-- ==== Sys2Proof/Machine/Ports.lean ====
section
/-!
DEFINITION. Machine/Ports.lean: sensor ports, segments, pattern generators, video channels, digital lanes, I3C heads and die links
(R14, R100 to R131).
-/
namespace Sys2Proof.Machine

/-- The device with its front-end state changed. -/
def fe (f : Fe → Fe) (d : Dev) : Dev := { d with fe := f d.fe }

/-! ### The segment map (R103) -/

/-- The record of segment `s` in an image. -/
def segRecOf (i : Bytes) (s : Nat) : Option Bytes :=
  ((List.range (section_ i 9).2).map (record i 9 64)).find? (fun r => leAt r 0 1 == s)

/-- The record of segment `s` in the active image. -/
def segRec (d : Dev) (s : Nat) : Option Bytes := (activeImage d).bind (fun i => segRecOf i s)

def rTable (r : Bytes) : Nat := leAt r 1 1
def rPlanes (r : Bytes) : Nat := leAt r 2 1
def rSrc (r : Bytes) (src : Nat) : Bool := bitOf (leAt r 3 1) src
def rAutoResume (r : Bytes) : Bool := bitOf (leAt r 3 1) 3
def rSlot (r : Bytes) : Nat := leAt r 4 1
def rBus (r : Bytes) : Nat := leAt r 5 1
def rHeadType (r : Bytes) : Nat := leAt r 6 2
def rPorts (r : Bytes) : List Nat := bitsOf (leAt r 8 8) 48
def rColumns (r : Bytes) : Nat := leAt r 24 4
def rSamples (r : Bytes) (src : Nat) : Nat := leAt r (28 + 4 * src) 4
def rLaneBits (r : Bytes) : Nat := 10 + 2 * leAt r 40 1
def rVideoMode (r : Bytes) : Nat := leAt r 42 1
def rLag (r : Bytes) : Nat := leAt r 43 1

/-- The die, generator of a port (R12, R100). -/
def portDie (p : Nat) : Nat := p / 12
def portGen (p : Nat) : Nat := p / 3

/-- The generators that serve a segment. -/
def rGens (r : Bytes) : List Nat := (List.range 16).filter (fun g => (rPorts r).any (fun p => portGen p == g))

/-- The segment of port `p` in the active image. -/
def segOfPort (d : Dev) (p : Nat) : Option (Nat × Bytes) :=
  match activeImage d with
  | none => none
  | some i => ((List.range (section_ i 9).2).map (record i 9 64)).findSome?
      (fun r => if (rPorts r).contains p then some (leAt r 0 1, r) else none)

/-- Segment `s`, and the device with it changed. -/
def noSeg : Seg := Seg.none_
def seg (d : Dev) (s : Nat) : Seg := d.fe.segs.getD s noSeg
def setSeg (s : Nat) (f : Seg → Seg) (d : Dev) : Dev := fe (fun x => { x with segs := modAt x.segs s f }) d
/-- A segment enters LIVE: its temperature references are set afresh (R122, R257). -/
def enterLive (s : Nat) (d : Dev) : Dev :=
  setSeg s (fun x => { x with st := .live })
    { d with cal := { d.cal with refSet := d.cal.refSet.filter (fun k => k / 32 ≠ s) } }

/-- PORT_STATUS.STATE (R130). -/
def segCode (s : SegState) : Nat := s.ctorIdx

/-! ### Lanes (R115) -/

def laneState (d : Dev) (p : Nat) : Nat := rf d .LANE_STATUS p LANE_STATUS.STATE
def setLane (p st : Nat) (d : Dev) : Dev :=
  fe (fun x => { x with seqFresh := putBit x.seqFresh p true }) (sf .LANE_STATUS p LANE_STATUS.STATE st d)

/-! ### Powering and masking (R124, R125, R129) -/

/-- PORT_MASKED_LINES counts a line for each port whose segment is masked in it (R129). -/
def countMasked (m : Nat) (d : Dev) : Dev := (bitsOf m 48).foldl (fun d p => incSat .PORT_MASKED_LINES p d) d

• **What the task requires**: In the listing above, locate the line with "def rLaneBits (r" and the line with "def rGens (r", then extract exactly those lines and every line between them, and nothing more.

• **Exercise output**:
def rLaneBits (r : Bytes) : Nat := 10 + 2 * leAt r 40 1
def rVideoMode (r : Bytes) : Nat := leAt r 42 1
def rLag (r : Bytes) : Nat := leAt r 43 1

/-- The die, generator of a port (R12, R100). -/
def portDie (p : Nat) : Nat := p / 12
def portGen (p : Nat) : Nat := p / 3

/-- The generators that serve a segment. -/
def rGens (r : Bytes) : List Nat := (List.range 16).filter (fun g => (rPorts r).any (fun p => portGen p == g))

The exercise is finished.